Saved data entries
-- Opening Marker --

-- ==== Sys2Proof/Laws/Text.lean ====
section
/-! SUPPORT. The character loop of DRAW_STRING (rules R229 to R233): what it may change in any environment, and what it has
done after characters it goes on after, in a responsive one. -/

namespace Sys2Proof.Machine

/-- All that DRAW_STRING may change: as DisplayOnly, and the cursor and the hidden registers of unit U3. -/
structure TextOnly (s t : State) : Prop where
  same   : t = { s with spi := { t.spi with div := s.spi.div }, trRev := t.trRev, env := t.env,
                        ras := { t.ras with fg := s.ras.fg, bg := s.ras.bg } }
  events : ∃ es, t.trRev = es ++ s.trRev ∧ ∀ e ∈ es, isI2cEvent e = false

theorem TextOnly.refl (s : State) : TextOnly s s := ⟨rfl, [], rfl, by simp⟩

theorem TextOnly.trans {a b c : State} (h : TextOnly a b) (k : TextOnly b c) : TextOnly a c := by
  obtain ⟨es, he, hes⟩ := h.events
  obtain ⟨fs, hf, hfs⟩ := k.events
  refine ⟨?_, fs ++ es, by rw [hf, he, List.append_assoc], fun e h' => ?_⟩
  · have h1 := h.same
    have h2 := k.same
    rw [h1] at h2
    rw [h2]
  · exact (List.mem_append.1 h').elim (hfs e) (hes e)

theorem DisplayOnly.toText {s t : State} (h : DisplayOnly s t) : TextOnly s t :=
  ⟨by rw [h.same], h.events⟩

/-- A change of the cursor and the hidden registers of unit U3 alone. -/
theorem TextOnly.ofRas (s : State) (r : RasterUnit) (hf : r.fg = s.ras.fg) (hb : r.bg = s.ras.bg) :
    TextOnly s { s with ras := r } := by
  refine ⟨?_, [], rfl, by simp⟩
  cases r; simp_all

theorem TextOnly.newLine (s : State) : TextOnly s (Machine.newLine s) := .ofRas s _ rfl rfl
theorem TextOnly.advance (s : State) : TextOnly s (Machine.advance s) := .ofRas s _ rfl rfl

theorem TextOnly.drawText (ps : List Byte) (s : State) : TextOnly s (Machine.drawText ps s).state := by
  induction ps generalizing s with
  | nil => exact .refl s
  | cons p ps ih =>
    have h : TextOnly s { s with ras.txtPtr := p } := .ofRas s _ rfl rfl
    unfold Machine.drawText
    dsimp only
    split
    · exact h
    · exact (h.trans (.newLine _)).trans (ih _)
    · exact h.trans (Flow.bind_keeps (R := TextOnly) TextOnly.trans (DisplayOnly.drawGlyph _ _ _ _).toText
        fun u => (TextOnly.advance u).trans (ih _))

/-- The cursor after characters, from a cursor and a left margin (rule R230). -/
def walk (nl : Byte) (org : Half) : Half × Half → List Byte → Half × Half
  | c, [] => c
  | c, ch :: chs => if ch = nl then walk nl org (org, c.2 + 10#16) chs else walk nl org (c.1 + 6#16, c.2) chs

theorem takeWhile_append_of {α : Type} (q : α → Bool) (l m : List α) :
    (l ++ m).takeWhile q = if l.all q then l ++ m.takeWhile q else l.takeWhile q := by
  induction l with
  | nil => simp
  | cons a l ih =>
    by_cases h : q a = true
    · simp only [List.cons_append, List.takeWhile_cons, h, if_true, ih, List.all_cons, Bool.true_and]
      split <;> rfl
    · simp [h]

theorem sinceNewline_cons (nl ch : Byte) (chs : List Byte) :
    sinceNewline nl (ch :: chs) =
      if nl ∈ chs then sinceNewline nl chs
      else if ch = nl then sinceNewline nl chs else sinceNewline nl chs + 1 := by
  unfold sinceNewline
  rw [List.reverse_cons, takeWhile_append_of]
  by_cases h : nl ∈ chs
  · have : ¬ (chs.reverse.all fun x => decide (x ≠ nl)) = true := by
      simp only [List.all_eq_true, List.mem_reverse, decide_eq_true_eq, not_forall]
      exact ⟨_, h, by simp⟩
    rw [if_neg this, if_pos h]
  · have hall : (chs.reverse.all fun x => decide (x ≠ nl)) = true := by
      simp only [List.all_eq_true, List.mem_reverse, decide_eq_true_eq]
      rintro x hx rfl; exact h hx
    have ht : chs.reverse.takeWhile (fun x => decide (x ≠ nl)) = chs.reverse := by
      rw [List.takeWhile_eq_self_iff]
      intro x hx
      exact (List.all_eq_true.1 hall) x hx
    rw [if_pos hall, if_neg h, ht]
    by_cases hc : ch = nl <;> simp [hc]

theorem walk_eq (nl : Byte) (org cx cy : Half) (chs : List Byte) :
    walk nl org (cx, cy) chs =
      ((if nl ∈ chs then org else cx) + BitVec.ofNat 16 (6 * sinceNewline nl chs),
        cy + BitVec.ofNat 16 (10 * chs.count nl)) := by
  induction chs generalizing cx cy with
  | nil => simp [walk, sinceNewline]
  | cons ch chs ih =>
    have h6 : ∀ n : Nat, BitVec.ofNat 16 (6 * (n + 1)) = 6#16 + BitVec.ofNat 16 (6 * n) := by
      intro n; rw [Nat.mul_add, Nat.add_comm, BitVec.ofNat_add]
    have h10 : ∀ n : Nat, BitVec.ofNat 16 (10 * (n + 1)) = 10#16 + BitVec.ofNat 16 (10 * n) := by
      intro n; rw [Nat.mul_add, Nat.add_comm, BitVec.ofNat_add]
    by_cases hc : ch = nl
    · subst hc
      simp only [walk, if_true, ih, sinceNewline_cons, List.mem_cons, true_or, List.count_cons_self, h10,
        ite_self, BitVec.add_assoc]
    · have hc' : ¬nl = ch := fun e => hc e.symm
      simp only [walk, if_neg hc, ih, sinceNewline_cons, List.mem_cons, hc', false_or, List.count_cons_of_ne hc]
      by_cases h : nl ∈ chs
      · simp only [if_pos h]
      · simp only [if_neg h, h6, BitVec.add_assoc]

/-- With the cursor at the left margin this is the closed form of rule R231. -/
theorem walk_start (nl : Byte) (x y : Half) (chs : List Byte) : walk nl x (x, y) chs = cursorAfter nl x y chs := by
  rw [walk_eq, ite_self]; rfl

/-- The indices from `p` on. -/
theorem textIndices_eq (p : Byte) : textIndices p = (List.range' p.toNat (256 - p.toNat)).map (BitVec.ofNat 8) := rfl

theorem indices_cons {p : Nat} (h : p < 256) :
    (List.range' p (256 - p)).map (BitVec.ofNat 8) =
      BitVec.ofNat 8 p :: (List.range' (p + 1) (256 - (p + 1))).map (BitVec.ofNat 8) := by
  have : 256 - p = (256 - (p + 1)) + 1 := by omega
  rw [this, List.range'_succ, List.map_cons]

/-- The loop after characters it goes on after: where it stands, what it has drawn. -/
structure Walked (s : State) (p : Nat) (chs : List Byte) (t : State) : Prop where
  loop   : drawText ((List.range' p (256 - p)).map (BitVec.ofNat 8)) s =
    drawText ((List.range' (p + chs.length) (256 - (p + chs.length))).map (BitVec.ofNat 8)) t
  only   : TextOnly s t
  org    : t.ras.orgX = s.ras.orgX
  cursor : (t.ras.curX, t.ras.curY) = walk s.cfg.newline s.ras.orgX (s.ras.curX, s.ras.curY) chs
  ptr    : t.ras.txtPtr = if chs = [] then s.ras.txtPtr else BitVec.ofNat 8 (p + chs.length - 1)
  pixels : ∃ es, t.trRev = es.reverse ++ s.trRev ∧
    pixels es = stringPixels s.cfg.newline s.cfg.glyph s.ras.fg s.ras.bg s.ras.orgX s.ras.curX s.ras.curY chs ∧
    ∀ c d, framedBytes c d es = pixelsFrames s.cfg (Machine.pixels es)
  env    : ∃ m ≤ 520 * chs.length, t.env = s.env.drop m

theorem classify_terminator {p : Params} {ch : Byte} (h : ch = 0x00#8) : classify p ch = .terminator := by subst h; rfl
theorem classify_newline {p : Params} {ch : Byte} (h0 : ch ≠ 0x00#8) (h : ch = p.newline) :
    classify p ch = .newline := by
  subst h
  simp [classify, Config.terminator, h0]
theorem classify_other {p : Params} {ch : Byte} (h0 : ch ≠ 0x00#8) (hA : ch ≠ p.newline) : classify p ch = .other := by
  simp [classify, Config.terminator, h0, hA]

theorem TextOnly.readText {s t : State} (h : TextOnly s t) (a : Byte) : t.readText a = s.readText a :=
  State.readText_congr (by rw [h.same]) (by rw [h.same]) a

/-- DRAW_STRING goes on through every drawable character and newline, one after another (rule R230). -/
theorem walked (chs : List Byte) (p : Nat) (s : State) (hp : p + chs.length ≤ 256)
    (ht : ∀ k : Nat, ∀ ch : Byte, chs[k]? = some ch → s.readText (BitVec.ofNat 8 (p + k)) = ch ∧ drawsOn s.cfg.newline ch)
    (hr : Responsive (520 * chs.length) s) : ∃ t, Walked s p chs t := by
  induction chs generalizing p s with
  | nil => exact ⟨s, rfl, .refl s, rfl, rfl, rfl, ⟨[], rfl, rfl, fun _ _ => rfl⟩, 0, by simp, rfl⟩
  | cons ch chs ih =>
    have hlt : p < 256 := by simp only [List.length_cons] at hp; omega
    have hlen : 520 * (ch :: chs).length = 520 + 520 * chs.length := by rw [List.length_cons]; omega
    have hpl : p + (ch :: chs).length = p + 1 + chs.length := by rw [List.length_cons]; omega
    obtain ⟨hch, hon⟩ := ht 0 ch rfl
    have h1 : TextOnly s { s with ras.txtPtr := BitVec.ofNat 8 p } := .ofRas s _ rfl rfl
    have hch' : State.readText { s with ras.txtPtr := BitVec.ofNat 8 p } (BitVec.ofNat 8 p) = ch := by
      rw [h1.readText]; exact hch
    -- one character leads from `s` to `u`, and the rest from `u` on
    have go : ∀ u : State, TextOnly s u → u.ras.orgX = s.ras.orgX → u.ras.txtPtr = BitVec.ofNat 8 p →
        (u.ras.curX, u.ras.curY) = walk s.cfg.newline s.ras.orgX (s.ras.curX, s.ras.curY) [ch] →
        (∃ m ≤ 520, u.env = s.env.drop m) →
        (∃ es, u.trRev = es.reverse ++ s.trRev ∧
          pixels es = stringPixels s.cfg.newline s.cfg.glyph s.ras.fg s.ras.bg s.ras.orgX s.ras.curX s.ras.curY [ch] ∧
          ∀ c d, framedBytes c d es = pixelsFrames s.cfg (pixels es)) →
        drawText ((List.range' p (256 - p)).map (BitVec.ofNat 8)) s =
          drawText ((List.range' (p + 1) (256 - (p + 1))).map (BitVec.ofNat 8)) u →
        ∃ t, Walked s p (ch :: chs) t := by
      intro u hu horg hptr hcur henv hpix hloop
      obtain ⟨t, w⟩ := ih (p + 1) u (by rw [List.length_cons] at hp; omega)
        (fun k c hk => by
          have := ht (k + 1) c hk
          rw [hu.readText]
          rwa [show p + 1 + k = p + (k + 1) by omega, show u.cfg = s.cfg by rw [hu.same]])
        ((hlen ▸ hr).drop henv)
      have hfg : u.ras.fg = s.ras.fg := by rw [hu.same]
      have hbg : u.ras.bg = s.ras.bg := by rw [hu.same]
      have hcfg : u.cfg = s.cfg := by rw [hu.same]
      have hcx : u.ras.curX = (walk s.cfg.newline s.ras.orgX (s.ras.curX, s.ras.curY) [ch]).1 := congrArg Prod.fst hcur
      have hcy : u.ras.curY = (walk s.cfg.newline s.ras.orgX (s.ras.curX, s.ras.curY) [ch]).2 := congrArg Prod.snd hcur
      refine ⟨t, ?_, hu.trans w.only, w.org.trans horg, ?_, ?_, ?_, ?_⟩
      · rw [hloop, w.loop, hpl]
      · rw [w.cursor, horg, hcx, hcy]
        rw [show u.cfg = s.cfg by rw [hu.same]]
        by_cases hA : ch = s.cfg.newline <;> simp [walk, hA]
      · rw [w.ptr, hptr, if_neg (List.cons_ne_nil ch chs), hpl]
        by_cases h : chs = []
        · subst h; simp
        · rw [if_neg h]
      · obtain ⟨es, he, hpe, hfe⟩ := hpix
        obtain ⟨es', he', hpe', hfe'⟩ := w.pixels
        refine ⟨es ++ es', by rw [he', he, List.reverse_append, List.append_assoc], ?_, fun c d => ?_⟩
        · rw [pixels_append, hpe, hpe', hcfg, hfg, hbg, horg, hcx, hcy]
          by_cases hA : ch = s.cfg.newline <;> simp [stringPixels, walk, hA]
        · obtain ⟨c', d', h2⟩ := framedBytes_append c d es es'
          rw [h2, hfe, hfe', hcfg, pixels_append, pixelsFrames, pixelsFrames, pixelsFrames, List.flatMap_append]
      · obtain ⟨m, hm, hme⟩ := henv
        obtain ⟨n, hn, hne⟩ := w.env
        exact ⟨m + n, by rw [hlen]; omega, by rw [hne, hme, List.drop_drop]⟩
    obtain ⟨h0, hon⟩ := hon
    by_cases hA : ch = s.cfg.newline
    · refine go (newLine { s with ras.txtPtr := BitVec.ofNat 8 p }) (h1.trans (.newLine _)) rfl rfl ?_
        ⟨0, by omega, rfl⟩ ⟨[], rfl, ?_, fun _ _ => rfl⟩ ?_
      · simp [walk, newLine, Config.advY, hA]
      · simp [stringPixels, pixels, hA]
      · rw [indices_cons hlt]
        simp only [drawText, hch']
        rw [classify_newline h0 hA]
    · obtain ⟨k, hk⟩ := glyphIndex?_of_drawable (hon.resolve_left hA)
      obtain ⟨u, hu⟩ := drawGlyph_drawn s.ras.curX s.ras.curY ch k { s with ras.txtPtr := BitVec.ofNat 8 p } hk
        (hr.mono (by rw [hlen]; omega))
      have hus := hu.only.same
      refine go (advance u) (h1.trans (hu.only.toText.trans (.advance u))) ?_ ?_ ?_ hu.env ?_ ?_
      · rw [hus]; rfl
      · rw [hus]; rfl
      · rw [hus]; simp [walk, advance, Config.advX, hA]
      · obtain ⟨es, he, hpe, hfe, -⟩ := hu.trace
        exact ⟨es, he, by rw [hpe]; simp [stringPixels, glyphPixels, hA, hk], fun c d => by rw [hfe, hpe]⟩
      · rw [indices_cons hlt]
        simp only [drawText, hch']
        rw [classify_other h0 hA]
        simp only [hu.go, Flow.bind_go]

end Sys2Proof.Machine
end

-- Closing Marker --

### [Your task]
Tell how many lines of the data include the word "pixelsFrames", and nothing else.

### [Task result]
3